Lauren won the Soda Stream Soda Maker. Huzzah for Lauren.
She hasn't received it from me yet, though, and here's why:
- The Soda Stream Soda Maker came with a tall, thin bottle filled with compressed carbon dioxide, which, when inserted into the Soda Stream Soda Maker, jolts trillions of bubbles into a water bottle to produce what is known, in technical terminology, as sparkly water.
- The temperature round these parts has been hovering around 100o with a wind chill heat index climbing to somewhere in the neighborhood of SEVENTY ELEVENTY BAZILLION degrees.
- Leaving a bottle of compressed CO2 in a car in this weather would lead to explosion, scandal and visits from the FBI, therefore...
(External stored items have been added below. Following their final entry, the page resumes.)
theorem witness_GroupEndsAndRelaunches :
    (((run .u).group 0).st = .running ∧ ((run .u).group 0).cut = .none ∧
      (∀ k ∈ [0], ((parked (run .u)).coreAt k).quiet = true ∧ ∀ j, (((parked (run .u)).coreAt k).slot j).paddle = true ∨
        (((parked (run .u)).coreAt k).slot j).st = .free ∨ (((parked (run .u)).coreAt k).slot j).st = .retired) ∧
      (run .u).treesQuiet 1 = true ∧ ((run .u).core.slot 0).st = .running) ∧
    ((runGroup .u { cutGroup .drain with st := .draining } 0).group 0).st = .draining ∧
    -- a cut that is done before the group has ended: its slot is parked
    (let s := (onSlot (runGroup .u (cutGroup (.suspend [63])) 0) 0 fun t => { t with st := .ready, parked := true }).onCtl
       fun c => { c with issue := .idle 5 }
     s.cutDone 0 = true ∧ (s.core.slot 0).st = .ready ∧ (s.core.slot 0).paddle = false ∧ s.core.sh.port = [] ∧ s.core.sh.late = []) ∧
    ((parked (runGroup .u (cutGroup .drain) 0)).cutDone 0 = true ∧ (runGroup .u (cutGroup .drain) 0).cutDone 0 = false ∧
      (oneCmd (parked (runGroup .u (cutGroup (.suspend [63])) 0)) (cmd 6 2 1 0 0)).cutDone 0 = true ∧
      ((oneCmd (run .u) (cmd 6 2 1 0 0)).queue 63).cmds.getLast? = some (cmd 6 2 1 0 0) ∧
      (cutGroup .drain).cutTick + 2 ^ 26 ≤ (tickAt (2 ^ 26)).clock.ticks) ∧
    (((runGroup .u { group1i with st := .faulted } (2 ^ 20)).group 0).faultAt + 2 ^ 20 ≤ (runGroup .u group1i (2 ^ 20)).clock.ticks ∧
      (¬ ∀ k ∈ [0], (run .u).live k = true → (((run .u).onEng fun e => { e with tq := [opOf (.mma .f32) 0 0] }).coreAt k).quiet = true) ∧
      8 ≤ ({ group1i with rst := 8 } : Group).rst ∧ (7 : Nat) < 8) ∧
    ((run .u).leadUp = true ∧ ((run .u).group 0).begun = true ∧ ((run .u).site (siteOf 0)).triad.halted = false) ∧
    ((run .u).groupOf 1 = some 0 ∧ (run .u).groupOf 2 = none ∧ 1 < ({ group1i with npan := 2 } : Group).npan ∧
      (runGroup .u { group1i with st := .admitted, npan := 2 } 0).holdsLane 0 = true ∧
      (∀ st, st ∈ [GroupSt.admitted, .seeding, .loading, .running, .suspended] →
        (runGroup .u { group1i with st := st } 0).groupOf 1 = some 0 ∧ ((runGroup .u { group1i with st := st } 0).group 0).st = st)) := by
  decide +kernel

/-! ## Accesses of a cluster peer -/

/-- The panel where inputs put reads off. -/
def lateRun (l : List (GR × BitVec 64)) : State := { runG .u l with met := [.readLate] }
/-- A burst of an ORDERED transfer of the core to the word at offset 8 of core 1. -/
def bursting (s : State) : State :=
  s.onSh fun h => { h with stream := h.stream.set 3 { Stream.free with
    st := .active, alloc := 1, cls := .ordered, legs := [⟨0, [], [], [], 1, [⟨0, [(7, false)], .near 1 8, 4, 0, none⟩]⟩] } }
/-- A late read of the core of the word at offset 8 of core 1, into g7. -/
def owing (s : State) : State := s.onSh fun h => { h with late := [⟨.scalar 7 .d64, 1, 8⟩] }

theorem witness_LoadResultsAndChecks_late :
    (PeerQuiet (run .u) 1 ∧ ¬ (32769 ∈ (run .u).core.ordering) ∧ (run .u).core.sh.late = []) ∧
    ((lateRun []).core.ordering = [] ∧ (lateRun []).core.sh.ahead = [] ∧ .readLate ∈ (lateRun []).met ∧
      (lateRun []).core.ctl.riga = false) ∧
    (1 ≠ (owing (run .u)).here ∧ (owing (run .u)).core.sh.late = [⟨.scalar 7 .d64, 1, 8⟩] ∧ ((owing (run .u)).coreAt 1).sh.port = [] ∧
      (owing (run .u)).core.flying = []) := by
  unfold PeerQuiet
  decide

theorem witness_MultipleAccesses_peer :
    -- the whole file at the end of core 1
    ((runG .u [(2, 0x800000008000FF00)]).gp 2 = false ∧
      (runG .u [(2, 0x800000008000FF00)]).path ((runG .u [(2, 0x800000008000FF00)]).gv 2 + 8 * (0 : BitVec 11).signExtend 64) 8 = .peer 1 0xFF00 ∧
      0xFF00 + 8 * ((31 : GR).toNat - (0 : GR).toNat + 1) ≤ 0x10000) ∧
    (PeerQuiet (runG .u [(2, 0x800000008000FF00)]) 1 ∧
      shareWord (wordsOf (nodeBase 1) (8 * 2)) (bursting (run .u)).core.ordering = true ∧
      (let s := lateRun [(2, 0x8000000080000000)]
       s.path (s.gv 2) 8 = .peer 1 0 ∧ s.core.ordering = [] ∧ s.core.sh.ahead = [] ∧ .readLate ∈ s.met ∧ s.core.ctl.riga = false)) ∧
    ((runG .u [(2, 0x800000008000FF00)]).path ((runG .u [(2, 0x800000008000FF00)]).gv 2 + 8 * (1 : BitVec 11).signExtend 64) 8 = .peer 1 0xFF08 ∧
      0x10000 < 0xFF08 + 8 * ((31 : GR).toNat - (0 : GR).toNat + 1)) := by
  unfold PeerQuiet
  decide

theorem witness_VectorAccesses_peer :
    (let s := lateRun [(2, 0x800000008000FF00)]
     s.path (s.gv 2 + BitVec.ofNat 64 (64 * (3 : BitVec 5).toNat)) 64 = .peer 1 0xFFC0 ∧
      s.path (s.gv 2 + BitVec.ofNat 64 (8 * (31 : BitVec 5).toNat)) 8 = .peer 1 0xFFF8 ∧ s.gp 2 = false ∧
      s.core.ordering = [] ∧ s.core.sh.ahead = [] ∧ .readLate ∈ s.met ∧ s.core.ctl.riga = false ∧ s.core.sh.late = []) ∧
    PeerQuiet (run .u) 1 ∧
    -- sixteen lanes of 4 bytes downward in core 1, and one word of it gathered
    (let s := runG .u [(2, 0x800000008000003C), (3, -4)]
     (∀ i, i < Ty.lanes .f32 → s.active none i = true → s.path (s.strideAddr 2 3 i) (Ty.bits .f32 / 8) = .peer 1 (0x3C - 4 * i)) ∧
      s.gp 2 = false ∧ s.gp 3 = false) ∧
    (let s := runG .u [(2, 0x800000008000FFFC)]
     (∀ i, i < Ty.lanes .n32 → s.active none i = true → s.path (s.indexAddr 2 1 .n32 i) (Ty.bits .n32 / 8) = .peer 1 0xFFFC) ∧
      (s.vr 1).p = false) := by
  unfold PeerQuiet
  and_intros <;> decide +kernel

theorem witness_StepRunsDecoded_turns :
    ((run .u).leadUp = true ∧ State.reset.lead.lead = none ∧ (run .u).keepsLead (run .u) = true) ∧
    Instr.isEvent (.add 4 5 6) = false := by decide +kernel

theorem witness_Sends_more :
    -- a late read of core 1, and none
    (¬ (∀ q ∈ (owing (run .u)).core.sh.late, q.key ≠ 1) ∧ ∀ q ∈ (run .u).core.sh.late, q.key ≠ 1) ∧
    -- into the tree of the own router
    (let s := withEntry (runG .u [(2, ownAddr 0)]) 0 (rootEntry 6)
     s.target228 (s.gv 2) = some ⟨0xFF, 0, 0⟩ ∧ s.deadTarget (Lc.bits .c2) ⟨0xFF, 0, 0⟩ = false ∧ s.slot.unans.length < 64 ∧
      s.entersTree ⟨0xFF, 0, 0⟩ .c2 16 = true ∧ s.outstanding .panel = false ∧ s.slot.dataWaits ⟨0xFF, 0, 0⟩ .c2 16 = false) ∧
    -- `RENORM` of another core, with a poisoned gb, with E of 0 and of 0xFF, with a poisoned gc
    ((run .u).core.ctl.priv = .u ∧ (runP .u 2).gp 2 = true ∧
      (runG .u [(2, core1)]).target228 ((runG .u [(2, core1)]).gv 2) = some ⟨0xFF, 1, 0⟩ ∧ 1 ≠ (run .u).here ∧
      (let s := (runG .u [(2, ownAddr 0)]).setG 3 0 true
       s.gp 2 = false ∧ s.target228 (s.gv 2) = some ⟨0xFF, 0, 0⟩ ∧ s.gp 3 = true) ∧
      ((runG .u [(3, 0)]).gv 3).extractLsb' 16 8 = 0 ∧ ((runG .u [(3, 0xFF0000)]).gv 3).extractLsb' 16 8 = 0xFF ∧
      (let s := (runG .u [(2, ownAddr 0), (3, 0x10000)]).setG 4 0 true
       (s.gv 3).extractLsb' 16 8 ≠ 0 ∧ (s.gv 3).extractLsb' 16 8 ≠ 0xFF ∧ s.gp 3 = false ∧ s.gp 4 = true)) := by
  and_intros <;> decide +kernel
- Instead of being left in the back of the car with dry cleaning that needs to be dropped off, spare books on Greek mythology, and a few anoraks in case the movie theater is cold, the Soda Stream Soda Maker had to be conveyed to the shipper as part of a carefully plotted expedition, with the first stop being UPS, since, see above: chaos, bedlam and visits from Navy SEALS, BUT...
- UPS can't ship a filled bottle of CO2 without certification from the shipper (otherwise known as me) of license to ship hazardous materials.
- Hazardous Materials certification requires training and testing and zzzzzzzzzzzzzz...
- UPS wouldn't even allow me to ship the CO2 piggybacked on the original HAZMAT paperwork under which the Soda Stream Soda Maker was shipped to me, no matter how many sweet smiles, substantial bribes or veiled threats I might proffer.
- Lauren is getting thirsty.
Try to do something nice... As they say, "No good deed goes unaccompanied by a substantial and demoralizing thrashing," or something like that.
To make a long story even longer...
I shipped the Soda Stream Soda Maker without the bottle of compressed CO2, which I then had to carry with me as I ran errands because, see above: explosions, pandemonium and visits from my mother.
I must have looked rather strange holding a wallet in one hand and a bottle of carbon dioxide in the other.
When I got home I called Soda Stream and explained my awkward and embarrassing problem and asked if there was anything they could do to help me out. They must encounter this issue often because they knew exactly what to do to ease my rattled soul. They're sending me a shipping label with their HAZMAT authorization information on it, to attach to the box I'll use to ship the CO2 bottle to poor Lauren, who's probably passing out from the heat in NYC by now, and can hardly wait to receive her Soda Stream Soda Maker.
Lesson learned. I'm not sure what that lesson was, but I sure as heck learned it.